§ **Task instructions**
Using the records below, give again exactly the lines from the line that contains "resident (R373). -/" through the line that contains "s1.launch.resident.foldl (fun t", both ends included, and only those.

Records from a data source
════

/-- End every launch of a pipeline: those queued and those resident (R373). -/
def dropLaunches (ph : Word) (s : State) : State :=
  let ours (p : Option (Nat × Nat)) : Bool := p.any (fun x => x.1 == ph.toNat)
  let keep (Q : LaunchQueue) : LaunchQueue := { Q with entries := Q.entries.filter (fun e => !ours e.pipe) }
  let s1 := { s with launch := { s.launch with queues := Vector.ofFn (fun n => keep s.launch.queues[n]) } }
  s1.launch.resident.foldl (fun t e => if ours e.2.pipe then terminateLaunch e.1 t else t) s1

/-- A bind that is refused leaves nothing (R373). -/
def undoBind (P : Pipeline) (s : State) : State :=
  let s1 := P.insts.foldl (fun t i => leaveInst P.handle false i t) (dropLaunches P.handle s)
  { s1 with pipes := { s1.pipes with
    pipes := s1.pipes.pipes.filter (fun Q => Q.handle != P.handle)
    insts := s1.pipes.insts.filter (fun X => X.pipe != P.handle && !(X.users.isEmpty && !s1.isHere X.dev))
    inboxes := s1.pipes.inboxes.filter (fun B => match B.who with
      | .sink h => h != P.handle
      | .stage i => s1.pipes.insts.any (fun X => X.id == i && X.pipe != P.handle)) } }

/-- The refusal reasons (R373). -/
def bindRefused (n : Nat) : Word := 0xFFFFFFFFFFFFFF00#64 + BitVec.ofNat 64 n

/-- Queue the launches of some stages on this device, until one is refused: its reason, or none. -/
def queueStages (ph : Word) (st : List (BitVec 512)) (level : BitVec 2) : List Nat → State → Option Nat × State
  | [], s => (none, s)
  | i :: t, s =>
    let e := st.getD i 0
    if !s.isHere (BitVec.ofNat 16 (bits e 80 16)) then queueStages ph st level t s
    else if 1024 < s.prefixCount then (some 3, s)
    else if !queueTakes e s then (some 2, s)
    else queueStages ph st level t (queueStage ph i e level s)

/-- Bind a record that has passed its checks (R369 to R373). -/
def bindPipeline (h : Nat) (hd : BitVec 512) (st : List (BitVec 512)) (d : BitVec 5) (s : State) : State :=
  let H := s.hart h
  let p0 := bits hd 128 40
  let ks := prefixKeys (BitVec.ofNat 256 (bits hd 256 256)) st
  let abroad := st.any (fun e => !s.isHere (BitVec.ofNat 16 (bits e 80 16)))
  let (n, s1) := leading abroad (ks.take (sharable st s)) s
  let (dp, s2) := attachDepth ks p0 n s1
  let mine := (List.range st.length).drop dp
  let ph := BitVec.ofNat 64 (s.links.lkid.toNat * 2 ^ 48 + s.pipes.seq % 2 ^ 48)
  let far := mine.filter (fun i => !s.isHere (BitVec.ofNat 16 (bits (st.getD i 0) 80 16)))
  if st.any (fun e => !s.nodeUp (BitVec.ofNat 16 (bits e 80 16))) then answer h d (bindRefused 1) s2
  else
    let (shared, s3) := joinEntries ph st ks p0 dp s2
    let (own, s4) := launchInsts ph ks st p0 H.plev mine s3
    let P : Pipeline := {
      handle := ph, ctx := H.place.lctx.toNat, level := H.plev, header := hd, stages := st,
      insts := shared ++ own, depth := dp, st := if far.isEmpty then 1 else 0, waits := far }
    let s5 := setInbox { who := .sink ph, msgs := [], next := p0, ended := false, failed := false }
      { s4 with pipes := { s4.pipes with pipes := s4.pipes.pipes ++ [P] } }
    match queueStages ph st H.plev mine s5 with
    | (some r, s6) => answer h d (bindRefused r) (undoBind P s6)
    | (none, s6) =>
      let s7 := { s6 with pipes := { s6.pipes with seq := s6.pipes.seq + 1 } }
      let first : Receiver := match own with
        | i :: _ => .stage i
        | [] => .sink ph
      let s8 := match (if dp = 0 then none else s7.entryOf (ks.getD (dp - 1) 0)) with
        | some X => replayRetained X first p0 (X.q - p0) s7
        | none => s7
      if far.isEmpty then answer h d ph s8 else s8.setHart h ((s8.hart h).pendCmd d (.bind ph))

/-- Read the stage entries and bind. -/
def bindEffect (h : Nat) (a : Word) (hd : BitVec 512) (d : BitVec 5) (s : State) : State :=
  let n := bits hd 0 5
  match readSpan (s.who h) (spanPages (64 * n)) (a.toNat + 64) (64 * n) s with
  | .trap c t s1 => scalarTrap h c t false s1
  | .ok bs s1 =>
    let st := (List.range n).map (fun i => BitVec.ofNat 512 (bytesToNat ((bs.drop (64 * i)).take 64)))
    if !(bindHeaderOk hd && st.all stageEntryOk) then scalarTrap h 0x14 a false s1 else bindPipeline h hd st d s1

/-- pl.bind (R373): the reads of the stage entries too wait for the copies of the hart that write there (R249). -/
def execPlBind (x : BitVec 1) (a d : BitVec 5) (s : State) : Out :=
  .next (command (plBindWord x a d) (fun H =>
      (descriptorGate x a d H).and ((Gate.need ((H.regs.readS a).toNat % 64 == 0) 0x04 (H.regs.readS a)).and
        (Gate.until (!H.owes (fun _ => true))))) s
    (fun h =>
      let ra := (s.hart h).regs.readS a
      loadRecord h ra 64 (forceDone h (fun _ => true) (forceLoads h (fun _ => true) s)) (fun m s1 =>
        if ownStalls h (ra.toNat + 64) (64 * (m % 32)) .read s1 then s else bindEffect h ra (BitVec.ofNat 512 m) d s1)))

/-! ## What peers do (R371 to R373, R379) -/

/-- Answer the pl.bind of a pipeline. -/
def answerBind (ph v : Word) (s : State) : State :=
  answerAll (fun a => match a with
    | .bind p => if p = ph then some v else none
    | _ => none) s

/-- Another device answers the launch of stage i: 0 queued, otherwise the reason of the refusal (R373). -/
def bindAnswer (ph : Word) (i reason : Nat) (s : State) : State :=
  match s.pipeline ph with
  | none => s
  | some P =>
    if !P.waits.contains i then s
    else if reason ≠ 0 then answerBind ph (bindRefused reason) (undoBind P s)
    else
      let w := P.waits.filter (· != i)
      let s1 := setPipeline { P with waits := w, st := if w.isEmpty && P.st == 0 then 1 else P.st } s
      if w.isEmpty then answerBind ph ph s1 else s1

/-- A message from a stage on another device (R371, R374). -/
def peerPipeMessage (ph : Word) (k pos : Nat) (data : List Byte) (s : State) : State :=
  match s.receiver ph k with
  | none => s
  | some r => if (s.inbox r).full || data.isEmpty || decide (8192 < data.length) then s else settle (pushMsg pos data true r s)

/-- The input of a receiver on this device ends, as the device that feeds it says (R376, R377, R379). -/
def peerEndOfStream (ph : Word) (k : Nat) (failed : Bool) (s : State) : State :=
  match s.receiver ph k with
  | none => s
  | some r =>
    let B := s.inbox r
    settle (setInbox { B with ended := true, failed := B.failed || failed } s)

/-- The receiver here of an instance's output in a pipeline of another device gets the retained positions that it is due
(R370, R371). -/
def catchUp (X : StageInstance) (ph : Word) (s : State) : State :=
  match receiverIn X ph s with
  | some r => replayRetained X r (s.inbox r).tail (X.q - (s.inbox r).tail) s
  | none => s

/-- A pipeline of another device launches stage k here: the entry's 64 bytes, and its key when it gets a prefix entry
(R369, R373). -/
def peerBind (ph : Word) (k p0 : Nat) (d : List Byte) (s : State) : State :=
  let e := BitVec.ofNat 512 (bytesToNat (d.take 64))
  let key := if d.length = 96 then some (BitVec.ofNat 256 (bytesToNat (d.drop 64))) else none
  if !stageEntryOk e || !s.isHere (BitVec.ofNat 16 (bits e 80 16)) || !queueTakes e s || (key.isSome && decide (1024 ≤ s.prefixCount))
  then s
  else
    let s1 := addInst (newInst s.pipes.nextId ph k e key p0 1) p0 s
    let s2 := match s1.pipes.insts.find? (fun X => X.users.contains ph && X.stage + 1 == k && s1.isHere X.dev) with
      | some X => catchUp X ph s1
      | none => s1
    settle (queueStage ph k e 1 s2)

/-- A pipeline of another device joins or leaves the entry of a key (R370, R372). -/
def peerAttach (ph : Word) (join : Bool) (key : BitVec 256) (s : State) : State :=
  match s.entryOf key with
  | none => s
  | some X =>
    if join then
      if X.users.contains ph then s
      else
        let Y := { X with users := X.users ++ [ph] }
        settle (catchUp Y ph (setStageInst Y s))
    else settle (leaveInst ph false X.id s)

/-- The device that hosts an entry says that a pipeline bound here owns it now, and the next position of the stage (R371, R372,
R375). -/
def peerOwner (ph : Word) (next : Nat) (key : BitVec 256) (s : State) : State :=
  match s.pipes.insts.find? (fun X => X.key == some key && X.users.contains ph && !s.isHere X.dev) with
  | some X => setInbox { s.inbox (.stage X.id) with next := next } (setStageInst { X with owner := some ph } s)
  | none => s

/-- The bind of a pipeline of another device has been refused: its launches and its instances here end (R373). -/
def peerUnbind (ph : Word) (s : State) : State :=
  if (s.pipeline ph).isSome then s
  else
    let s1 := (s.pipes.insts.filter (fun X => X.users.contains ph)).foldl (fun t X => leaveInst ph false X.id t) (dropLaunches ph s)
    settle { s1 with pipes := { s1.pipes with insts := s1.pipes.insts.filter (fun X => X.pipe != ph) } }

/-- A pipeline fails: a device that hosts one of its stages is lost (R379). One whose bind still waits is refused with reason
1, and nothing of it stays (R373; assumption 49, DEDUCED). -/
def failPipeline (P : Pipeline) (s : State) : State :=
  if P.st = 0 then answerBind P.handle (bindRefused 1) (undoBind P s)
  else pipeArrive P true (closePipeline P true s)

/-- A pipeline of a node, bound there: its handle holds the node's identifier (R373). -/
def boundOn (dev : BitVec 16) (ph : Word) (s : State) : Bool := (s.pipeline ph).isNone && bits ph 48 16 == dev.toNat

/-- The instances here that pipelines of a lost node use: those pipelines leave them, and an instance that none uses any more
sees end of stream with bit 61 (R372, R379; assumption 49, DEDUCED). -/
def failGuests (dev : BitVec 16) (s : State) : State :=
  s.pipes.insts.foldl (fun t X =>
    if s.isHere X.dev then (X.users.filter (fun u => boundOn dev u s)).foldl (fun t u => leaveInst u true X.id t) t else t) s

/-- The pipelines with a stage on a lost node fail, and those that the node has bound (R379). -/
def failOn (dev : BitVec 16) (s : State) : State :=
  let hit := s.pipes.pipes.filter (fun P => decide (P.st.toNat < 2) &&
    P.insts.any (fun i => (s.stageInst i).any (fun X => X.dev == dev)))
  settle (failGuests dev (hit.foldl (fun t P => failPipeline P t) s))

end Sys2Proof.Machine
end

════

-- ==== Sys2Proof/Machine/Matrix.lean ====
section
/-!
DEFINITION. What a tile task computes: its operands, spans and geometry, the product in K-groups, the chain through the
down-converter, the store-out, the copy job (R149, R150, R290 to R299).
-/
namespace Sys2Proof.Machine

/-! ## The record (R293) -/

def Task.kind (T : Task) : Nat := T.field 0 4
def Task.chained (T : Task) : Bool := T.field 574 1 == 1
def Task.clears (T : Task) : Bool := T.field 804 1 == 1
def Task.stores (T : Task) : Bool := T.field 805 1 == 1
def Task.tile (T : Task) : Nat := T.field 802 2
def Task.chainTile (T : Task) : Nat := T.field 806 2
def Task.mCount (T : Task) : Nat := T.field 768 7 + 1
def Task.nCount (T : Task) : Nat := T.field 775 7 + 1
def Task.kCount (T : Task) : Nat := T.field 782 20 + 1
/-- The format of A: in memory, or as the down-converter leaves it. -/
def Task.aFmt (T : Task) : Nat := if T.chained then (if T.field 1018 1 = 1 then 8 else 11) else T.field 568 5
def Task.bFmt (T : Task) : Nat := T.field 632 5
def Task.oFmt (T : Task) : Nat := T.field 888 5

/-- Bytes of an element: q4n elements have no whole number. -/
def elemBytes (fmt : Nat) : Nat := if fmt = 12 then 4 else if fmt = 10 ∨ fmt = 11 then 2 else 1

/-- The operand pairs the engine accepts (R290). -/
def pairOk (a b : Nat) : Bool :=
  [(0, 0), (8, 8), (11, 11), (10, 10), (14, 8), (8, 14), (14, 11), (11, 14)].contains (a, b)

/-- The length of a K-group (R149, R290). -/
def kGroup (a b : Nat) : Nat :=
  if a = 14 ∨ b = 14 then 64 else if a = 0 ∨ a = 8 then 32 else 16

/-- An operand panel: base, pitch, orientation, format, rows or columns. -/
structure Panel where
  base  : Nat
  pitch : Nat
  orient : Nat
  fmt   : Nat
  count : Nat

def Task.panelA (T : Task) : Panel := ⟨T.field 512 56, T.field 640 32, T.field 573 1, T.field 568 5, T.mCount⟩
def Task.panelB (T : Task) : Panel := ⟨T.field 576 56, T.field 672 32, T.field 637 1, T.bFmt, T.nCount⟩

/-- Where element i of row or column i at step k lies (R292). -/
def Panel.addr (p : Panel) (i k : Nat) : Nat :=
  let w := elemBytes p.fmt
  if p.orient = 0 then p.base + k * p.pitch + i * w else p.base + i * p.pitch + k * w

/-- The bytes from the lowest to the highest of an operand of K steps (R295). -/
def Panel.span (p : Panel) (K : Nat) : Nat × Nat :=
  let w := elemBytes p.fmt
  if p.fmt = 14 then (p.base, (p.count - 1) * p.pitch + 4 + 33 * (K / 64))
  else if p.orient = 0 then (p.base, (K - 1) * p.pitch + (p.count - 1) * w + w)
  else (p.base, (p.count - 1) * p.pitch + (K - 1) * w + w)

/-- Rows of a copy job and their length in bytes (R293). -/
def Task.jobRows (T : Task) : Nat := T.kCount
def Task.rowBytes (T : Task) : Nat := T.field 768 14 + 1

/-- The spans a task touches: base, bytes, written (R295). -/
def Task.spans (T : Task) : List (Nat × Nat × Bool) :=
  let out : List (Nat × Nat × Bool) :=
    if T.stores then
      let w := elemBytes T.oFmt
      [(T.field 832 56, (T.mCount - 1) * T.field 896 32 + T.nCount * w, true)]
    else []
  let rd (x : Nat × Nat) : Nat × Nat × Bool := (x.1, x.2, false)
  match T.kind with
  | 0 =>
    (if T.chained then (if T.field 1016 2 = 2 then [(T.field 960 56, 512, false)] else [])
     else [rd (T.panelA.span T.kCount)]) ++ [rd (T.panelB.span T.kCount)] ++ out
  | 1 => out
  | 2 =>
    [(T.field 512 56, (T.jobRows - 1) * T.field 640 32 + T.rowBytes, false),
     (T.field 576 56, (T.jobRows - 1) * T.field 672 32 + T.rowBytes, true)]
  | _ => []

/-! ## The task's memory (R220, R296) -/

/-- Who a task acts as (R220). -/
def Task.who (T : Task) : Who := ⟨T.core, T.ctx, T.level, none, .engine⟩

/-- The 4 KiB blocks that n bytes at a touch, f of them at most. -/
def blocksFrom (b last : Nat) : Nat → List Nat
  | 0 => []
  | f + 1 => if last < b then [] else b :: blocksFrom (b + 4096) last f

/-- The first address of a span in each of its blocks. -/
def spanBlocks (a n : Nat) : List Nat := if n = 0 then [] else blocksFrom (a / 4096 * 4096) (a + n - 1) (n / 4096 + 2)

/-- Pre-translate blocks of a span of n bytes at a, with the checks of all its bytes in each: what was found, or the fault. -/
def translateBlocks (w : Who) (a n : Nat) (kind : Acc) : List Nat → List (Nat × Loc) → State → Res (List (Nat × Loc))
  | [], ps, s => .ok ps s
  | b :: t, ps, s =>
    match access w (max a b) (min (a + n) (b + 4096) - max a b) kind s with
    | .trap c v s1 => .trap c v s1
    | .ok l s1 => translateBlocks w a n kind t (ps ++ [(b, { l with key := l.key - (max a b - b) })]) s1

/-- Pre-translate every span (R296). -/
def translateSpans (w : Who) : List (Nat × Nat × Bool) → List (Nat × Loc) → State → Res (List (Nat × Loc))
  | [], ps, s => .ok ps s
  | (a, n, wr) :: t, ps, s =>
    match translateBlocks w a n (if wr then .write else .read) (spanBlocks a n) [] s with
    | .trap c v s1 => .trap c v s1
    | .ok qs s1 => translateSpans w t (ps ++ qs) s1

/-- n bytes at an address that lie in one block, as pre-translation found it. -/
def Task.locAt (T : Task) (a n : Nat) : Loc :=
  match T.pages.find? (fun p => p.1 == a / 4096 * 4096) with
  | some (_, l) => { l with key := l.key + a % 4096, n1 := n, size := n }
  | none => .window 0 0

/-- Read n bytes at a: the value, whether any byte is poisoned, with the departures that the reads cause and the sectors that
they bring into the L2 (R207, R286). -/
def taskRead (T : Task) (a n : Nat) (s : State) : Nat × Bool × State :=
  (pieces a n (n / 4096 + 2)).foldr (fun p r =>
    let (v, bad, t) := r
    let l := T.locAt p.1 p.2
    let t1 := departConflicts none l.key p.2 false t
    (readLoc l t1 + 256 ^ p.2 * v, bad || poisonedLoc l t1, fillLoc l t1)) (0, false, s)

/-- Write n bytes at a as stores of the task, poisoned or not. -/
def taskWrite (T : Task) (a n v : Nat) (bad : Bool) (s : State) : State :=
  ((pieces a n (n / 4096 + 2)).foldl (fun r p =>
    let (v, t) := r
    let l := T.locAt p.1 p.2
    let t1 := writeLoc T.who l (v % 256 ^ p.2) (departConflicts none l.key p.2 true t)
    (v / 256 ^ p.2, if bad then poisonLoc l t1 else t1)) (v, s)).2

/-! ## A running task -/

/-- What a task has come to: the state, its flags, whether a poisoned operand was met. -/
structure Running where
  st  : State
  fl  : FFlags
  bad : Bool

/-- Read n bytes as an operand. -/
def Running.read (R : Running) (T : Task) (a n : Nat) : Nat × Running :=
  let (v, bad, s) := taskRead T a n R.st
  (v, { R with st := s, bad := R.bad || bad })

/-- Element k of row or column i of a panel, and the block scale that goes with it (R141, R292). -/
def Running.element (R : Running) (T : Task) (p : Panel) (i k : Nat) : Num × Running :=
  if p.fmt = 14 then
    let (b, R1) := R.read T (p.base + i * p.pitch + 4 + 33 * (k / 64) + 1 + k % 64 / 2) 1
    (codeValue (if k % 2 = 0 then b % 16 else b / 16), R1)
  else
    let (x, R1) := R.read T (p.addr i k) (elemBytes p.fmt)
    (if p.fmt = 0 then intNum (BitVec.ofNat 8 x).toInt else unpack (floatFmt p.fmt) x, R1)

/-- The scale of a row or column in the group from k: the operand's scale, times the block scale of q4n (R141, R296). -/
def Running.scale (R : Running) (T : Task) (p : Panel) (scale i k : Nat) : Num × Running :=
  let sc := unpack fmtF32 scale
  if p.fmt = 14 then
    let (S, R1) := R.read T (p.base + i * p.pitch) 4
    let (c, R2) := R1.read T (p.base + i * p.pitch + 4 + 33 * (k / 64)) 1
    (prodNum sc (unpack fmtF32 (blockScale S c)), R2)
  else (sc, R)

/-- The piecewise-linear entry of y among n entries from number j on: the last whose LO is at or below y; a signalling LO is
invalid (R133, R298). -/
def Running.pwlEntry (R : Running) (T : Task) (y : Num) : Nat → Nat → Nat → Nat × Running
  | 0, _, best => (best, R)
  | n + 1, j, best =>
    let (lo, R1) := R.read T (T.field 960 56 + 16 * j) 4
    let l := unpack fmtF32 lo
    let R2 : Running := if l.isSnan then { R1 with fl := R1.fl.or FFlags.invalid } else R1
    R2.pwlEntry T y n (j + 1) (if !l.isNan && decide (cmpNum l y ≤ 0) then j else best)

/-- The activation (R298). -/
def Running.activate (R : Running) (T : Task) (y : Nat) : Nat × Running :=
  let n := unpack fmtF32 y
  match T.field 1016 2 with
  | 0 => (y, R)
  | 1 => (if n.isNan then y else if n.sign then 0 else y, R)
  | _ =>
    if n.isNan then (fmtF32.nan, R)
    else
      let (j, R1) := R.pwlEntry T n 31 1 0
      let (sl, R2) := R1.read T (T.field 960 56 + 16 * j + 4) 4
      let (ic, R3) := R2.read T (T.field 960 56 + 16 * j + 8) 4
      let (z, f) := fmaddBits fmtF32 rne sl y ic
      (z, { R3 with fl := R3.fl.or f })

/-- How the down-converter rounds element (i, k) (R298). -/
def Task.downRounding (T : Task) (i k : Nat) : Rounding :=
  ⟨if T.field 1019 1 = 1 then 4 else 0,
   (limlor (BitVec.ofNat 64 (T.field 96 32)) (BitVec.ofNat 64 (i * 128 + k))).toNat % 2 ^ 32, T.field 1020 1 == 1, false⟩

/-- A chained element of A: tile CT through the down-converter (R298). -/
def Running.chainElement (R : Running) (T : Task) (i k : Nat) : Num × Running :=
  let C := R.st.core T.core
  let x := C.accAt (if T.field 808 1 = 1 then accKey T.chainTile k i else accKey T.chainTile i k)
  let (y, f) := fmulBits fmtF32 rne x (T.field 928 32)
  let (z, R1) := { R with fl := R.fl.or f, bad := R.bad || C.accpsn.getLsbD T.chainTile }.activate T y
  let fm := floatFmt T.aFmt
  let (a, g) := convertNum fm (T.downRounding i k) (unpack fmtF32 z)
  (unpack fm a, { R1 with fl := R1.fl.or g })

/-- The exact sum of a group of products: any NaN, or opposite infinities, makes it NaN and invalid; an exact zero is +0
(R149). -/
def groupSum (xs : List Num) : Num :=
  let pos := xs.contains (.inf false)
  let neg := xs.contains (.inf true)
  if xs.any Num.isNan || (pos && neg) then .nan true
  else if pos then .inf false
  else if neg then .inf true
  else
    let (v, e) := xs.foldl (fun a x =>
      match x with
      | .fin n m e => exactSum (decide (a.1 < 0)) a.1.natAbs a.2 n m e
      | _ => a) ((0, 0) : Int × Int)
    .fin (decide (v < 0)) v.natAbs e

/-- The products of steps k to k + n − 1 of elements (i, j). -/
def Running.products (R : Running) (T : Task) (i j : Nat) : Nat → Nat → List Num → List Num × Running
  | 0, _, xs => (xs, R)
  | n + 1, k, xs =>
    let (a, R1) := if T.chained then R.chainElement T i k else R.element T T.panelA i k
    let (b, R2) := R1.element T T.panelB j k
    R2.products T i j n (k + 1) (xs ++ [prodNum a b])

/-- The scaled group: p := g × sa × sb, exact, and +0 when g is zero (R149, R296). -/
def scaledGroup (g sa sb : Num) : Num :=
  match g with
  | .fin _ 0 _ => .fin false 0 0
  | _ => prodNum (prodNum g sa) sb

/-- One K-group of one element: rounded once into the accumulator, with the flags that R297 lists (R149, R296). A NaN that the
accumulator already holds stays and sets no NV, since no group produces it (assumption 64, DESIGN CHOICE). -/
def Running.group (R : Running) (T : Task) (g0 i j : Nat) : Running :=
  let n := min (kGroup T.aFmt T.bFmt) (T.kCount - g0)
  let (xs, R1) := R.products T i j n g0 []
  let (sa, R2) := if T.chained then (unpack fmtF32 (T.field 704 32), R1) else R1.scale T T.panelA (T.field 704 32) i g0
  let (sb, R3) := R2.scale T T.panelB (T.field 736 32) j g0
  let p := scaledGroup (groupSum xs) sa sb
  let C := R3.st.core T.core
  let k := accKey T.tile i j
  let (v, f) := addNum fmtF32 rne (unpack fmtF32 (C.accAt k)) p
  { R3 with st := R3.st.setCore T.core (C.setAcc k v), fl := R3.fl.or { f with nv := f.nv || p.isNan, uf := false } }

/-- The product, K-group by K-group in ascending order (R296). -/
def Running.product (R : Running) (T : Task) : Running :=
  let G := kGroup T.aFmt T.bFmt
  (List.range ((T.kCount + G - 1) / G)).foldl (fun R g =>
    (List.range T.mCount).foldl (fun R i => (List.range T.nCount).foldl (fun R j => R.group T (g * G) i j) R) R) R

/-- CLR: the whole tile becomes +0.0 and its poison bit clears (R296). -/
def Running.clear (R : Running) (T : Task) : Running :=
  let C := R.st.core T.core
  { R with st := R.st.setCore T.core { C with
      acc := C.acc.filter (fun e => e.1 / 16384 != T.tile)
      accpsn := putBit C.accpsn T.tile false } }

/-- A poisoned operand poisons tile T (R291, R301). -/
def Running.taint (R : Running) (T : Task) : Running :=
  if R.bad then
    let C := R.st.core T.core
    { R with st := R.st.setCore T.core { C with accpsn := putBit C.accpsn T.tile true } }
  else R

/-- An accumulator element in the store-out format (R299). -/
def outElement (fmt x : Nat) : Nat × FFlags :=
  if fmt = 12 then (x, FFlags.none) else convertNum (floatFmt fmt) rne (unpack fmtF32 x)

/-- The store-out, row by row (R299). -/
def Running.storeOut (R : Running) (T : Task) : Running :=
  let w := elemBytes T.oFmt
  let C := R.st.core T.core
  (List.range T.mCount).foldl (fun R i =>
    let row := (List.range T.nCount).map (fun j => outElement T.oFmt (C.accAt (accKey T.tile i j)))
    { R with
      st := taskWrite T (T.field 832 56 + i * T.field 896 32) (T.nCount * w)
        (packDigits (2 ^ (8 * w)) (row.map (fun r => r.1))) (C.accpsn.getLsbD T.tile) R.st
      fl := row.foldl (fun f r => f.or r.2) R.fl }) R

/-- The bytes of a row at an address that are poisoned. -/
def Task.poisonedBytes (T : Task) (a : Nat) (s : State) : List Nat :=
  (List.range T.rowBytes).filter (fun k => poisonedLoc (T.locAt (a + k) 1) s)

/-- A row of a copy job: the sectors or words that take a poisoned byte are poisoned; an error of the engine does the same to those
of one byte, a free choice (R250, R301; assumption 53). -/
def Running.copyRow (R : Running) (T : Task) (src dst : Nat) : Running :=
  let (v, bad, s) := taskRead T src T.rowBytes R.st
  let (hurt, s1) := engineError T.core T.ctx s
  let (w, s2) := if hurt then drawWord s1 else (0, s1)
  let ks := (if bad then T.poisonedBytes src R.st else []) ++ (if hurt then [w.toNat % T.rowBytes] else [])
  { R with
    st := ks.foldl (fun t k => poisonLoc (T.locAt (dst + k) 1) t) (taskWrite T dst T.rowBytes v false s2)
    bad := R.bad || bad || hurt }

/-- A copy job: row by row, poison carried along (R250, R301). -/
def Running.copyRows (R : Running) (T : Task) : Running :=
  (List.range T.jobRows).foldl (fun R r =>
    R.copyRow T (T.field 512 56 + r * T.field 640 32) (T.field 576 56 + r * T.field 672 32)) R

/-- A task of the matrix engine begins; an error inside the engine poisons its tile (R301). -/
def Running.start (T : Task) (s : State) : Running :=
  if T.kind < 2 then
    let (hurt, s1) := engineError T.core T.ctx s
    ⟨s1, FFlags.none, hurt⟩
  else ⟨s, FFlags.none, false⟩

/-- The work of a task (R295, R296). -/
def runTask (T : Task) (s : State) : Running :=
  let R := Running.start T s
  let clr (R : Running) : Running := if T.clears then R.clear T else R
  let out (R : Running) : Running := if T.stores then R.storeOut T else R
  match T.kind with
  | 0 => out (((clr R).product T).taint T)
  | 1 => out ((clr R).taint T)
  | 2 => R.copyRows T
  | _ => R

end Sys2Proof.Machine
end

════

§ **Reply to the task**
/-- End every launch of a pipeline: those queued and those resident (R373). -/
def dropLaunches (ph : Word) (s : State) : State :=
  let ours (p : Option (Nat × Nat)) : Bool := p.any (fun x => x.1 == ph.toNat)
  let keep (Q : LaunchQueue) : LaunchQueue := { Q with entries := Q.entries.filter (fun e => !ours e.pipe) }
  let s1 := { s with launch := { s.launch with queues := Vector.ofFn (fun n => keep s.launch.queues[n]) } }
  s1.launch.resident.foldl (fun t e => if ours e.2.pipe then terminateLaunch e.1 t else t) s1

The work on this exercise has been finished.